Cloud-IAM | DOCS

Appearance

Password Blacklists ​

Password blacklists feature
Cloud-IAM Console - Password blacklists feature

What are password blacklists ​

Keycloak provides a rich set of built-in password policies, designed to help keep user accounts secure. However, there are cases where you may want to prevent users from choosing specific passwords, such as commonly used, weak, or organization specific passwords.

This is where password blacklists (also called a Password Deny Lists) come in. A password blacklist allows you to define a list of disallowed passwords that users cannot use during registration or password updates.

In Cloud-IAM-managed Keycloak deployments, direct access to the Keycloak server for manually applying custom password restrictions is not available. Instead, you can manage password blacklists directly through the Cloud-IAM Console.

What are the prerequisites to use password blacklist feature on Cloud-IAM ​

Before managing password blacklist on Cloud-IAM, please ensure the following:

  • Dedicated Keycloak Deployment: Password blacklist is available only on dedicated Keycloak deployments managed by Cloud-IAM.
  • Support Plan: Your Cloud-IAM support plan must include the Password Blacklist privilege, more details in Cloud-IAM pricing page.
  • User Role: You must have the Editor role within your organization to upload, update, or delete password Blacklists. For more details, see Organization Roles.
  • File Format: Password blacklist must be packaged as text .txt files.

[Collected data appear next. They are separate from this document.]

def msttEff (x : Ctx) (s : State) : State :=
  match x.lanes with
  | [] => s.complete x
  | low :: _ =>
    let o := x.b 1 scalarLane
    let pitch := x.c 1 scalarLane
    let bits := msttBits (x.f.mb 1 0) (fmtA x.fmt)
    match (x.window s).tileTrouble o pitch (2 * bits) with
    | some e => s.trouble x low o accWrite e
    | none =>
      let lanes := x.w.byLid
      let elem (i j : Nat) : Nat := x.msttElement (x.reg (x.f.srcA.toNat + j % 8) (lanes.getD (2 * i + j / 8) 0))
      let s1 := (List.range 16).foldl (fun s i =>
        s.storeWindow x.core x.w.block (o + i * pitch) (packTile bits ((List.range 16).map (elem i)))) s
      ((s1.startPerformed x { id := s.accessId x, path := .spd, firstLid := x.firstLid }).complete x).settleWindow x.core x.w.block

def execMstt (f : LX) (s : State) : Result := issue (.mstt f) lateMstt msttEff s

end Sys2Proof.Machine
end

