/-- A block takes its window, zeroed and full, and its warps start. DEDUCED, log entry 56. -/
def State.startBlock (s : State) (id block c : Nat) (g : Grant) : State :=
  match s.launch? id, s.core? c with
  | some l, some k =>
    let r := l.num
    let d := demandOf r l.table
    let bid := k.nextBlock
    let b : Block :=
      { launch := id, tenant := l.tenant, index := block, slots := g.slots, spad := d.spad, barriers := d.barriers,
        banks := g.banks, granules := d.granules, coords := recCoords r (block * recWarps r) }
    -- the record was read as an acquire at HOST, and so were the counters of its waits (R345, R350)
    let s0 := (s.acquire c l.tenant domHost).prefetchTable c l.tenant (recTable r)
    let s1 := s0.modCore c (fun k =>
      { k with nextBlock := bid + 1, blocks := SMap.put bid b k.blocks, spads := zeroBanks g.banks k.spads })
    let s2 := s1.modLaunch id (fun l =>
      { l with waiting := l.waiting.filter (fun e => decide (e.1 ≠ block)), started := true, cores := NSet.add c l.cores })
    match l.pipeline with
    | none =>
      (g.slots.zipIdx).foldl (fun s e =>
        (s.enterSlot c e.1 (l.seed id bid block e.2).warp).modLaunch id (fun l => { l with liveWarps := l.liveWarps + 1 })) s2
    | some p =>
      let t := numOf l.table
      let pipe : Pipeline :=
        { launch := id, core := c, block := bid, minima := (tabAll t).map stageMin, entries := (tabAll t).map stageEntry,
          regs := (tabAll t).map stageRegs, pool := g.slots.map (fun x => (x, 0)) }
      let s3 : State := { s2 with launches := { s2.launches with pipelines := SMap.put p pipe s2.launches.pipelines } }
      (g.slots.zip (minimumStages pipe.minima)).foldl (fun s e => s.startStage p e.1 e.2) s3
  | _, _ => s

/-! ## Choosing what starts (R39, R40) -/

/-- Where an instance can start now: the first core, in the order of its reticle, that grants its demand. -/
def State.placeIn (s : State) (l : Launch) (bank : Option Nat) (ret : Nat) : Option (Nat × Grant) :=
  (s.coreOrder l.tenant ret bank).findSome? (fun c => (s.grant c l.tenant (demandOf l.num l.table)).map (fun g => (c, g)))

/-- The block instances that start together with one: those of its all-or-nothing level instance (R39), or itself. -/
def togetherWith (r block : Nat) : List Nat :=
  match togetherLevel r with
  | some k =>
    let n := levelBlocks r k
    (List.range n).map (fun i => block / n * n + i)
  | none => [block]

/-- The first instance of the group of instances that the reticle level holds together with a block. -/
def groupFirst (r block : Nat) : Nat :=
  match reticleLevel r with
  | some k => block / levelBlocks r k * levelBlocks r k
  | none => block

/-- The reticle that a waiting instance has. -/
def Launch.reticleFor (l : Launch) (block : Nat) : Option Nat := (l.waiting.find? (fun e => decide (e.1 = block))).bind Prod.snd

/-- Reticles that the group of an instance may use: the one chosen, or those of R34 for its first instance. -/
def State.reticlesFor (s : State) (l : Launch) (block : Nat) : List Nat :=
  match l.reticleFor block with
  | some x => [x]
  | none =>
    match s.keyBank l.num l.tenant (groupFirst l.num block) with
    | some b => s.reticleOrder b
    | none => []

/-- Starts instances in one reticle, each where the state after the ones before it lets it; none where one does not fit. -/
def State.startIn (s : State) (id : Nat) (l : Launch) (ret : Nat) : List Nat → Option State
  | [] => some s
  | b :: t =>
    match s.placeIn l (s.keyBank l.num l.tenant b) ret with
    | none => none
    | some (c, g) => (s.startBlock id b c g).startIn id l ret t

/-- Starts instances of one group: in the first reticle that holds them, which is the reticle of the whole group then. -/
def State.startGroup (s : State) (id : Nat) (l : Launch) (rets : List Nat) (blocks : List Nat) : Option State :=
  rets.findSome? (fun x => (s.startIn id l x blocks).map (fun s1 => s1.modLaunch id (fun l =>
    { l with waiting := l.waiting.map (fun e =>
        if (reticleLevel l.num).isSome ∧ blocks.any (fun b => groupFirst l.num b = groupFirst l.num e.1) then (e.1, some x) else e) })))

/-- Gathers instances by their groups, in order. -/
def byGroup (r : Nat) (blocks : List Nat) : List (List Nat) :=
  ((blocks.map (groupFirst r)).dedup).map (fun f => blocks.filter (fun b => decide (groupFirst r b = f)))

/-- Starts groups of instances, or none of them. -/
def State.startGroups (s : State) (id : Nat) (l : Launch) (rets : Nat → List Nat) (groups : List (List Nat)) : Option State :=
  groups.foldl (fun (o : Option State) g => o.bind (fun s => s.startGroup id l (rets (g.headD 0)) g)) (some s)

/-- Starts instance `block` of a launch, with those that must start with it: the new state, or none where it does not fit.
A group without a reticle chooses one with its first instance (R35). -/
def State.tryStart (s : State) (id : Nat) (l : Launch) (block : Nat) : Option State :=
  let r := l.num
  let all := togetherWith r block
  if all.head? ≠ some block ∨ ((l.reticleFor block).isNone ∧ groupFirst r block ≠ block) then none
  else s.startGroups id l (s.reticlesFor l) (byGroup r all)

/-- A launch could start its largest indivisible part on a module without other work (R33, R39). -/
def State.couldStart (s : State) (l : Launch) : Bool :=
  let e : State := { s.emptied with launches := { s.emptied.launches with launches := SMap.put 0 l [] } }
  let n := match togetherLevel l.num with | some k => levelBlocks l.num k | none => 1
  (e.startGroups 0 l (fun _ => List.range Config.reticles) (byGroup l.num (List.range n))).isSome

/-- The waiting instances of all launches: the priority, the launch and the instance with its reticle, in the order of R40. -/
def State.waitingBlocks (s : State) : List (Nat × Nat × Option Nat) :=
  ([3, 2, 1, 0] : List Nat).flatMap (fun p =>
    (s.launches.launches.filter (fun e => decide (recPrio e.2.num = p))).flatMap (fun e => e.2.waiting.map (fun b => (e.1, b.1, b.2))))

/-- Whether saved blocks fit a core (R429): their slots are free in the tenant's quadrants, and their resources can be granted. -/
def State.saveFits (s : State) (v : SavedBlock) (c : Nat) : Bool :=
  match s.core? c with
  | none => false
  | some k =>
    let taken := s.takenSlots c
    let own := k.quadsOf v.tenant
    decide (k.st = 0) && v.block.slots.all (fun p => own.contains (quadOf p) && !taken.contains p) &&
      own.all (fun q => decide (k.granulesHeld q + v.block.granules * (v.block.slots.filter (fun p => quadOf p = q)).length ≤ 256)) &&
      decide (v.block.banks.length ≤ (k.freeBanks v.tenant).length)

/-- Where a saved block can go. -/
def State.placeSaved (s : State) (v : SavedBlock) : Option Nat :=
  let fits (bank : Option Nat) (ret : Nat) : Option Nat := (s.coreOrder v.tenant ret bank).find? (s.saveFits v)
  match v.reticle, (s.launch? v.launch).bind (fun l => s.keyBank l.num l.tenant v.block.index) with
  | some x, b => fits b x
  | none, some b => (s.reticleOrder b).findSome? (fits (some b))
  | none, none => none

/-- The next block that can start or resume: saved ones stand ahead of every instance of their priority (R429). -/
def State.nextStart (s : State) : Option Instr :=
  ([3, 2, 1, 0] : List Nat).findSome? (fun p =>
    let saved := (s.launches.saved.filter (fun v => decide (v.prio = p))).findSome? (fun v =>
      (s.placeSaved v).map (fun c => Instr.blockResume v.tenant v.slot c))
    match saved with
    | some e => some e
    | none =>
      (s.launches.launches.filter (fun e => decide (recPrio e.2.num = p))).findSome? (fun e =>
        e.2.waiting.findSome? (fun b =>
          (s.tryStart e.1 e.2 b.1).bind (fun s1 =>
            -- the core is the one on which the instance then stands
            (s1.cores.find? (fun k => k.2.blocks.any (fun x => decide (x.2.launch = e.1 ∧ x.2.index = b.1)))).map (fun k =>
              Instr.blockStart e.1 b.1 k.1)))))

/-- Gives a reticle of the round to every waiting instance, and saved block, that has neither a tile key's bank nor one (R36). -/
def State.dealReticles (s : State) : State :=
  let deal (s : State) (tenant : Nat) (f : Nat → State → State) : State :=
    match s.roundReticle tenant with
    | none => s
    | some x => f x { s with launches := { s.launches with reticleRound := (x + 1) % Config.reticles } }
  let s1 := s.waitingBlocks.foldl (fun s e =>
    match s.launch? e.1 with
    | none => s
    | some l =>
      let now := (l.waiting.find? (fun b => decide (b.1 = e.2.1))).bind Prod.snd
      let first := groupFirst l.num e.2.1
      if now.isSome || (s.keyBank l.num l.tenant first).isSome then s
      else deal s l.tenant (fun x s => s.modLaunch e.1 (fun l =>
        { l with waiting := l.waiting.map (fun b => if groupFirst l.num b.1 = first then (b.1, some x) else b) }))) s
  s1.launches.saved.foldl (fun s v =>
    if v.reticle.isSome || ((s.launch? v.launch).bind (fun l => s.keyBank l.num l.tenant v.block.index)).isSome then s
    else deal s v.tenant (fun x s =>
      { s with launches := { s.launches with saved := s.launches.saved.map (fun w =>
          if w.tenant = v.tenant ∧ w.slot = v.slot then { w with reticle := some x } else w) } })) s1

/-- A start or a resumption is on its way. -/
def startingEvent : Instr → Bool
  | .blockStart _ _ _ => true
  | .blockResume _ _ _ => true
  | _ => false

/-- The dispatchers look for the next block to start (R40). -/
def State.dispatch (s : State) : State :=
  if s.pending.any startingEvent then s
  else
    let s1 := s.dealReticles
    match s1.nextStart with
    | some e => s1.push e
    | none => s1

end Sys2Proof.Machine
end

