/-- The sender and the receiver of a message whose order the mesh keeps (R295, R324): banks by their numbers, cores after them; write
notices and check replies as one pair of a bank and a core. -/
def State.route (s : State) : Instr → Option (Nat × Nat × Bool)
  | .narrowMsg m => some (m.src, bankCount + regionCore m.region, false)
  | .finalMsg r b _ | .releaseMsg r b => some (bankCount + regionCore r, b, false)
  | .finalAtPartner q r _ => some (bankCount + regionCore r, bankCount + regionCore q, false)
  | .writeNotice c line => some (s.anchor line, c, true)
  | .monwCheckReply c slot v =>
    ((s.warp? c slot).bind (·.replied v.toNat)).map (fun g => (s.anchor (g.prog.vals.getD 0 0), c, true))
  | _ => none

/-- An earlier message of the same sender to the same receiver is still on its way. -/
def State.overtakes (s : State) (e : Instr) : Bool :=
  match s.route e with
  | none => false
  | some r => (s.pending.takeWhile (fun d => d != e)).any (fun d => s.route d == some r)

/-- A step that the world may choose to come next: one of its own, one of the machine's that is on its way, the cycle of any
core when nothing is, a bring-up of a module that is not up, a unit of a re-interleave, whose pace firmware sets, a unit of a bank that is forced.
Messages do not overtake each other. DESIGN CHOICE, log entry 7. -/
def State.admits (s : State) (e : Instr) : Bool :=
  match e with
  | .laharBringUp _ => !s.modul.booted
  | .reinterleaveUnit => s.hbm.reinterleaves
  | .forcedUnit b cls =>
    (cls == 4 && (s.hbm.reinterleaves || s.caldera.scrubs.any (fun e => ScrubTarget.bank? e.1 == some b))) || s.pending.any (fun e => s.unitBank e == some (cls, b))
  | .issueCycle c => s.sel.isEmpty && s.pending.isEmpty && s.modul.booted && (s.core? c).isSome
  | _ => e.isEvent && (Instr.isInput e || (s.pending.contains e && !s.overtakes e))

end Sys2Proof.Machine
end

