-- ==== Sys2Proof/Machine/Step.lean ====
section
/-! DEFINITION. One step of the part, and the placing of an instruction where the next step fetches it. -/

namespace Sys2Proof.Machine

/-- One step. First what the world outside chooses, where that may come next; else the selected slice group issues its instruction; else a step of
the machine's own that is on its way; else the next issue cycle. DESIGN CHOICE, log entry 6. -/
def step (s : State) : Host.Outcome State Fault Refusal :=
  match s.agenda with
  | e :: rest => if s.admits e then exec e { s with agenda := rest } else .next { s with agenda := rest }
  | [] =>
    if s.sel.isEmpty then
      match s.pending with
      | e :: rest => if e.isEvent then exec e s else .next { s with pending := rest }
      | [] => exec s.nextTurn s
    else match s.fetch with
      | .idle s' => .next s'
      | .trapped s' => .next s'
      | .run i s' => exec i s'

/-- `s` with the instruction whose bits are `w` where the next step fetches. -/
def State.withFetchWord (s : State) (nbits w : Nat) : State := s.place (bytesOf (w % 2 ^ nbits) 12)

end Sys2Proof.Machine
end

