/-- R57, R111, R141, R204, R282, R283, R295, R296, R398. What a waiting warp meets: a REGANG's timeout joins the groups that wait there; a
WFUSE without a partner and a FLASH go on once the counters are 0; an access that has returned writes its registers and its counter falls;
an acknowledgement is one less to wait for; a MONW answers, parks, or wakes by a write notice or its bound; a walk fills the TLB.
The format and the ready time of the group that a REGANG's timeout makes, and the cycle from which it counts, are the model's choice (log
entry 91), and so is when a write notice comes before a bound; that a MONW parks when its reply comes is the model's reading (log entry 39). -/
def Obligations.WarpSteps : Prop :=
  ∀ (s : State) (c p : Nat) (k : Core) (w : Warp), s.core? c = some k → s.warp? c p = some w →
    let moved (l : Rendezvous) (w' : Warp) : Prop := ∀ i, inMask l.mask i = true → i < w.slices.length →
      (w'.slice i).pc = BitVec.ofNat 48 ((w.pcOf l.mask + l.instr.length) % 2 ^ 48 / 4 * 4)
    let woken (w' : Warp) (r : Nat) : Prop := w' = { w with
      park := .none, faulted := none, lease := { w.lease with st := .waiting, waitFrom := k.cyc },
      groups := w.groups.map (fun y => if y.prog.stage = 9 then { y with hold := .none, prog := { stage := 10, vals := [r] } } else y) }
    (∀ a b m ta tb lim d pc, w.groups = [a, b] → a.hold = .regang m ta lim d → b.hold = .regang m tb lim d → a.mask &&& b.mask = 0 → a.mask ≠ 0 → b.mask ≠ 0 →
      w.pcOf a.mask = pc → w.pcOf b.mask = pc → lim ≠ 0 → min ta tb + lim ≤ k.cyc → 192 ≤ d.toNat → d.toNat < 252 → w.undelivered = [] → w.slices.length = 8 →
      Becomes (.regangTimeout c p pc) s fun t => ∃ w', Rewrites c p s t w' ∧
        w'.groups = [{ mask := a.mask ||| b.mask, readyAt := max a.readyAt b.readyAt, held := a.held || b.held }] ∧ w'.regWord d.toNat scalarLane = (a.mask ||| b.mask).setWidth 32 ∧
        ∀ i, i < 8 → inMask (a.mask ||| b.mask) i = true → w'.slice i =
          { pc := BitVec.ofNat 48 ((pc + b.prog.note / 4096) % 2 ^ 48 / 4 * 4), fmt := BitVec.ofNat 12 (b.prog.note % 4096) }) ∧
    (∀ l f, w.latch = some l → l.instr = .wfuse f → l.entered = false → w.paths.allZero = true → s.warp? c l.partner = none → 192 ≤ f.dst.toNat →
      f.dst.toNat < 252 → Becomes (.wfuseLatchEntry c p) s fun t => ∃ w', Rewrites c p s t w' ∧ w'.latch = none ∧ moved l w' ∧ w'.lanes = w.lanes ∧
        w'.regWord f.dst.toNat scalarLane = BitVec.ofNat 32 (2 ^ 9 + (w.lanes.filter (fun l => !l.exited)).length)) ∧
    (∀ l f, w.latch = some l → l.instr = .flash f → w.paths.allZero = true → w.region.active = false → w.undelivered = [] →
      Becomes (.flashLatch c p) s fun t => ∃ w', Rewrites c p s t w' ∧ w'.latch = none ∧ moved l w' ∧ w'.lanes = w.lanes ∧ w'.s = w.s ∧
        w'.flash = {
          valid := true, pc := BitVec.ofNat 48 ((w.pcOf l.mask + l.instr.length) % 2 ^ 48), nv := l.vals.getD 0 0, ns := l.vals.getD 1 0,
          label := f.modi.toNat, fmt := w.fmtOf l.mask, mode := w.mode,
          lanes := w.lanes.map (fun y => { p := y.p, nest := y.nest, exited := y.exited }) } ∧
        (w.preempt.isSome = true → .flashbackSave c p ∈ t.pending)) ∧
    (∀ a rest, w.accesses = a :: rest → a.needs = [] → a.returned = false → a.refused = false → a.preds = [] → a.kind ≠ .image → w.region.active = false →
      (∀ b ∈ rest, b.id ≠ a.id ∧ (b.path = a.path → b.returned = false)) → (a.results.map Prod.fst).Nodup →
      ((a.dst + a.regs ≤ 192 ∧ ∀ e ∈ a.results, e.1 < w.lanes.length) ∨ (192 ≤ a.dst ∧ a.dst + a.regs ≤ 252 ∧ a.results.length ≤ 1)) →
      Becomes (.accessReturn c p a.id) s fun t => ∃ w', Rewrites c p s t w' ∧ HoldsRun w' a.dst a.regs a.results ∧
        w' = { w with lanes := w'.lanes, s := w'.s, accesses := rest, paths := w.paths.set a.path (w.paths.get a.path - 1), uncovered := w'.uncovered } ∧
        (∀ code l, (code < a.dst ∨ a.dst + a.regs ≤ code) → w'.regWord code l = w.regWord code l) ∧
        (w.over = true → w'.paths.allZero = true → (∀ y ∈ w.groups, y.prog.stage = 0) → .warpEnd c p ∈ t.pending)) ∧
    (∀ id, Becomes (.writeBackAcknowledgement c p id) s fun t => t = { s with cores := t.cores, pending := t.pending } ∧
      Rewrites c p s t { w with
        groups := w.groups.map (fun y => if y.hold = .acks then
          { y with prog := { y.prog with acks := y.prog.acks.filter (fun a => decide (a ≠ id)) } } else y) }) ∧
    (∀ line e, w.park = .monitor line (some e) → w.behind = [] → e ≤ k.cyc → .writeNotice c line ∉ s.pending → Becomes (.monwBoundExpiry c p) s fun t => ∃ w', Rewrites c p s t w' ∧ woken w' 0) ∧
    (∀ line e, w.park = .monitor line e → w.behind = [] → Becomes (.writeNotice c line) s fun t => t.mem = s.mem ∧ (∃ w', t.warp? c p = some w' ∧ woken w' 1) ∧
      ((k.warps.map Prod.fst).Nodup → ∀ q v, s.warp? c q = some v → (∀ x, ParkReason.monitor line x ∉ v.causes) →
        t.warp? c q = some v)) ∧
    -- the reply is for the group whose check has read this value
    (∀ y line expected bound n (v : DWord), w.groups = [y] → y.prog.stage = 8 → y.prog.vals = [line, expected, bound, v.toNat, n] →
      (v.toNat ≠ expected → Becomes (.monwCheckReply c p v) s fun t => Rewrites c p s t { w with
        groups := [{ y with hold := .none, prog := { stage := 10, vals := [1] } }] }) ∧
      (v.toNat = expected → w.park = .none → k.monitors.length < Config.monitorEntries → Becomes (.monwCheckReply c p v) s fun t => ∃ w' k',
        Rewrites c p s t w' ∧ t.core? c = some k' ∧ w'.park = .monitor line (if bound = 0 then none else some (bound - 1)) ∧ w'.lease.st = .parked ∧
        (∃ m ∈ k'.monitors, m.line = line ∧ m.tenant = w.tenant))) ∧
    -- a walk reads the words of the tables at their primary copies, then fills the TLB
    (∀ tenant page pte bits k1,
      let s1 := (s.lookup c tenant (page * 2 ^ 17)).read.foldl (fun s a => (s.readFor tenant (a / 128) [a / 64 % 2]).1) (s.taken (.tlbWalk c tenant page))
      s1.core? c = some k1 → (s1.lookup c tenant (page * 2 ^ 17)).walk = .page pte bits → Becomes (.tlbWalk c tenant page) s fun t =>
        t = { s1 with cores := t.cores, caches := t.caches } ∧ (∀ d, d ≠ c → t.core? d = s1.core? d) ∧ ∃ k', t.core? c = some k' ∧ k' = { k1 with tlb := k'.tlb } ∧
          ∃ y ∈ k'.tlb, y.tenant = tenant ∧ y.bits = bits ∧ y.pte = pte ∧ y.va = page * 2 ^ 17 / 2 ^ bits * 2 ^ bits)
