theorem Encodes.statement_of_form (i : Instr) : Statement i := by
  unfold Statement Instr.wellFormed Instr.encodable encode
  cases hf : i.form with
  | event => simp
  | short op f =>
    have : i.splitOk = true := by cases i <;> first | rfl | cases hf
    simp [this]
  | long op f => cases f with | mk l => cases l <;> simp +contextual
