@[simp] theorem State.modLaunch_cores (s : State) (id : Nat) (f : Launch → Launch) : (s.modLaunch id f).cores = s.cores := rfl
@[simp] theorem State.modLaunch_mem (s : State) (id : Nat) (f : Launch → Launch) : (s.modLaunch id f).mem = s.mem := rfl
@[simp] theorem State.modLaunch_poison (s : State) (id : Nat) (f : Launch → Launch) : (s.modLaunch id f).poison = s.poison := rfl
@[simp] theorem State.modLaunch_caldera (s : State) (id : Nat) (f : Launch → Launch) : (s.modLaunch id f).caldera = s.caldera := rfl
@[simp] theorem State.modLaunch_hbm (s : State) (id : Nat) (f : Launch → Launch) : (s.modLaunch id f).hbm = s.hbm := rfl
@[simp] theorem State.modLaunch_tenants (s : State) (id : Nat) (f : Launch → Launch) : (s.modLaunch id f).tenants = s.tenants := rfl
@[simp] theorem State.modLaunch_modul (s : State) (id : Nat) (f : Launch → Launch) : (s.modLaunch id f).modul = s.modul := rfl
@[simp] theorem State.modLaunch_caches (s : State) (id : Nat) (f : Launch → Launch) : (s.modLaunch id f).caches = s.caches := rfl
@[simp] theorem State.modLaunch_agenda (s : State) (id : Nat) (f : Launch → Launch) : (s.modLaunch id f).agenda = s.agenda := rfl
@[simp] theorem State.modLaunch_sel (s : State) (id : Nat) (f : Launch → Launch) : (s.modLaunch id f).sel = s.sel := rfl
@[simp] theorem State.modLaunch_pending (s : State) (id : Nat) (f : Launch → Launch) : (s.modLaunch id f).pending = s.pending := rfl
@[simp] theorem State.modLaunch_later (s : State) (id : Nat) (f : Launch → Launch) : (s.modLaunch id f).later = s.later := rfl
@[simp] theorem State.modLaunch_turn (s : State) (id : Nat) (f : Launch → Launch) : (s.modLaunch id f).turn = s.turn := rfl
@[simp] theorem State.modLaunch_tick (s : State) (id : Nat) (f : Launch → Launch) : (s.modLaunch id f).tick = s.tick := rfl

@[simp] theorem State.modPipeline_cores (s : State) (id : Nat) (f : Pipeline → Pipeline) : (s.modPipeline id f).cores = s.cores := rfl
@[simp] theorem State.modPipeline_mem (s : State) (id : Nat) (f : Pipeline → Pipeline) : (s.modPipeline id f).mem = s.mem := rfl
@[simp] theorem State.modPipeline_poison (s : State) (id : Nat) (f : Pipeline → Pipeline) : (s.modPipeline id f).poison = s.poison := rfl
@[simp] theorem State.modPipeline_caldera (s : State) (id : Nat) (f : Pipeline → Pipeline) : (s.modPipeline id f).caldera = s.caldera := rfl
@[simp] theorem State.modPipeline_hbm (s : State) (id : Nat) (f : Pipeline → Pipeline) : (s.modPipeline id f).hbm = s.hbm := rfl
@[simp] theorem State.modPipeline_tenants (s : State) (id : Nat) (f : Pipeline → Pipeline) : (s.modPipeline id f).tenants = s.tenants := rfl
@[simp] theorem State.modPipeline_modul (s : State) (id : Nat) (f : Pipeline → Pipeline) : (s.modPipeline id f).modul = s.modul := rfl
@[simp] theorem State.modPipeline_caches (s : State) (id : Nat) (f : Pipeline → Pipeline) : (s.modPipeline id f).caches = s.caches := rfl
@[simp] theorem State.modPipeline_agenda (s : State) (id : Nat) (f : Pipeline → Pipeline) : (s.modPipeline id f).agenda = s.agenda := rfl
@[simp] theorem State.modPipeline_sel (s : State) (id : Nat) (f : Pipeline → Pipeline) : (s.modPipeline id f).sel = s.sel := rfl
@[simp] theorem State.modPipeline_pending (s : State) (id : Nat) (f : Pipeline → Pipeline) : (s.modPipeline id f).pending = s.pending := rfl
@[simp] theorem State.modPipeline_later (s : State) (id : Nat) (f : Pipeline → Pipeline) : (s.modPipeline id f).later = s.later := rfl
@[simp] theorem State.modPipeline_turn (s : State) (id : Nat) (f : Pipeline → Pipeline) : (s.modPipeline id f).turn = s.turn := rfl
@[simp] theorem State.modPipeline_tick (s : State) (id : Nat) (f : Pipeline → Pipeline) : (s.modPipeline id f).tick = s.tick := rfl
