-- ==== Sys2Proof/Tests/Slice0.lean ====
section
/-! SUPPORT. Tests: ill-formed instructions that the check refuses, words decoded, single steps with results worked out from the spec, and for the statements states that meet their hypotheses. -/

namespace Sys2Proof.Tests

open Sys2Proof.Machine

-- one proof at a time: together they would not fit the memory
set_option Elab.async false

/-! ## Helpers -/

/-- An S-form instruction's fields, in the order of R94. -/
def sf (a d : BitVec 8) (stall : BitVec 2) (neg : Bool) (guard : BitVec 3) : SF := { srcA := a, dst := d, stall := stall, neg := neg, guard := guard }

/-- An L- or X-form instruction's fields, in the order of R95 and R96. -/
def lx (lit : Option Word) (modi : BitVec 12) (dst : BitVec 8) (stall : BitVec 4) (neg : Bool) (guard : BitVec 3) (a b c : BitVec 8) : LX :=
  { lit := lit, modi := modi, dst := dst, stall := stall, neg := neg, guard := guard, srcA := a, srcB := b, srcC := c }

/-- Destination and sources of an unguarded instruction without a stall; 0xFC where there is none. -/
def op (modi : BitVec 12) (dst : BitVec 8) (a b c : BitVec 8 := 0xFC) (lit : Option Word := none) : LX := lx lit modi dst 0 false 0 a b c

/-- The first S-form operand is the destination. -/
def short (d : BitVec 8) (a : BitVec 8 := 0xFC) : SF := sf a d 0 false 0

/-- A placed warp whose lane l holds `v l` in its vector registers, with scalar registers `r`: lists of register and value. -/
def start32 (r : SMap Word) (v : Nat → SMap Word) (f : Warp → Warp := id) : State :=
  (State.reset.place []).modWarp 0 0 (fun w => f { w with s := r, lanes := w.lanes.map (fun l => { l with v := v l.lid.toNat }) })

/-- The same with every lane but lane 0 exited. -/
def start (r : SMap Word) (v : SMap Word := []) (f : Warp → Warp := id) : State :=
  start32 r (fun _ => v) (fun w => f { w with lanes := w.lanes.map (fun l => { l with exited := l.lid != 0 }) })

/-- Nothing stops the instruction in `s`, what it sees has `hyp`, and it answers a next state of which `post` holds. -/
def answers (i : Instr) (s : State) (post : State → Warp → Bool) (hyp : Ctx → State → Bool := fun _ _ => true) (late : Ctx → State → Late := noLate) : Bool :=
  match s.sel.head? with
  | none => false
  | some g =>
    match s.warp? g.core g.slot with
    | none => false
    | some w =>
      s.clear i late g w && hyp (s.seenBy i g w) s &&
        match exec i s with
        | .next t => (match t.warp? g.core g.slot with | some w' => post t w' | none => false)
        | _ => false

/-- Where a test of this kind holds, the statements' own hypotheses hold. -/
theorem answers_runs {i : Instr} {s : State} {post hyp late} (h : answers i s post hyp late = true) :
    ∃ g w, Runs i s g w late ∧ hyp (s.seenBy i g w) s = true ∧ Continues (exec i s) := by
  simp only [answers] at h
  split at h
  · cases h
  · rename_i g hg
    split at h
    · cases h
    · rename_i w hw
      simp only [Bool.and_eq_true] at h
      refine ⟨g, w, ⟨⟨hg, hw⟩, h.1.1⟩, h.1.2, ?_⟩
      have h2 := h.2
      split at h2
      · exact ⟨_, by assumption⟩
      · cases h2

/-- A register after the step. -/
def holds (code : Nat) (v : Word) (lane : Nat := 0) (_ : State) (w : Warp) : Bool := decide (w.regWord code lane = v)

/-- One result in lane 0 from the registers v1, v2 and v3. -/
def gives (i : Instr) (a b c : Word) (code : Nat) (v : Word) : Bool := answers i (start [] [(1, a), (2, b), (3, c)]) (holds code v)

How to upload your custom password blacklists in the Cloud-IAM Console ​

To configure your custom Password blacklists, follow these steps:

  1. Open Cloud-IAM console
  2. Select the Keycloak deployment where you want to upload the password blacklists
  3. Navigate on the Customisation section
  4. Select the Passwords tab
  5. Click Upload
  6. Select the .txt file containing your blacklist (for example: acme-v1.0.txt)
  7. Toggle the option to either apply immediately and trigger a restart or upload now and restart later.
  8. Then click Upload to confirm

Your password blacklist is now uploaded to your deployment. It may take 5-10 minutes for the list to be fully installed and activated on your Keycloak deployment.

Cloud-IAM Console - Upload Password blacklists
Cloud-IAM Console - Upload Password blacklists

How to activate your list on Keycloak ​

Once your password blacklist is fully deployed (i.e. status : Running):

  1. Login to your Keycloak as an admin
  2. Select the realm where you want to apply the password blacklist
  3. Click on Authentication
  4. Select Policies
  5. Click on Password Policy
  6. From the drop-down, select Password Blacklist
  7. Paste your list name (e.g. acme-v1.0.txt)
  8. Then click on Save

Your custom password blacklist is now active in Keycloak.

Keycloak Console - Select your list
Keycloak Console - Select your list

One List at a Time

Keycloak only supports one active password blacklist per realm.
To use multiple lists, you need to combine them into a single file before uploading.

How the managing uploaded password lists ​

From the Password Blacklist section in the Cloud-IAM Console, click the ... menu next to any uploaded list to:

  • Update it with an updated version
  • Delete it from your deployment

This gives you control over list lifecycle.

Default Blacklist for Freemium Plans

For Freemium Cloud-IAM deployments where custom password blacklists are not available, you can still use the predefined list provided by Cloud-IAM. Cloud-IAM provides each Keycloak deployment with a built-in blacklist named top-10000.txt, containing the 10,000 most commonly used and weakest passwords.

To activate, follow the How to Activate Your List on Keycloak section and enter top-10000.txt as the list name. This enables Cloud-IAM’s default password blacklist on your realm, improving security with minimal setup.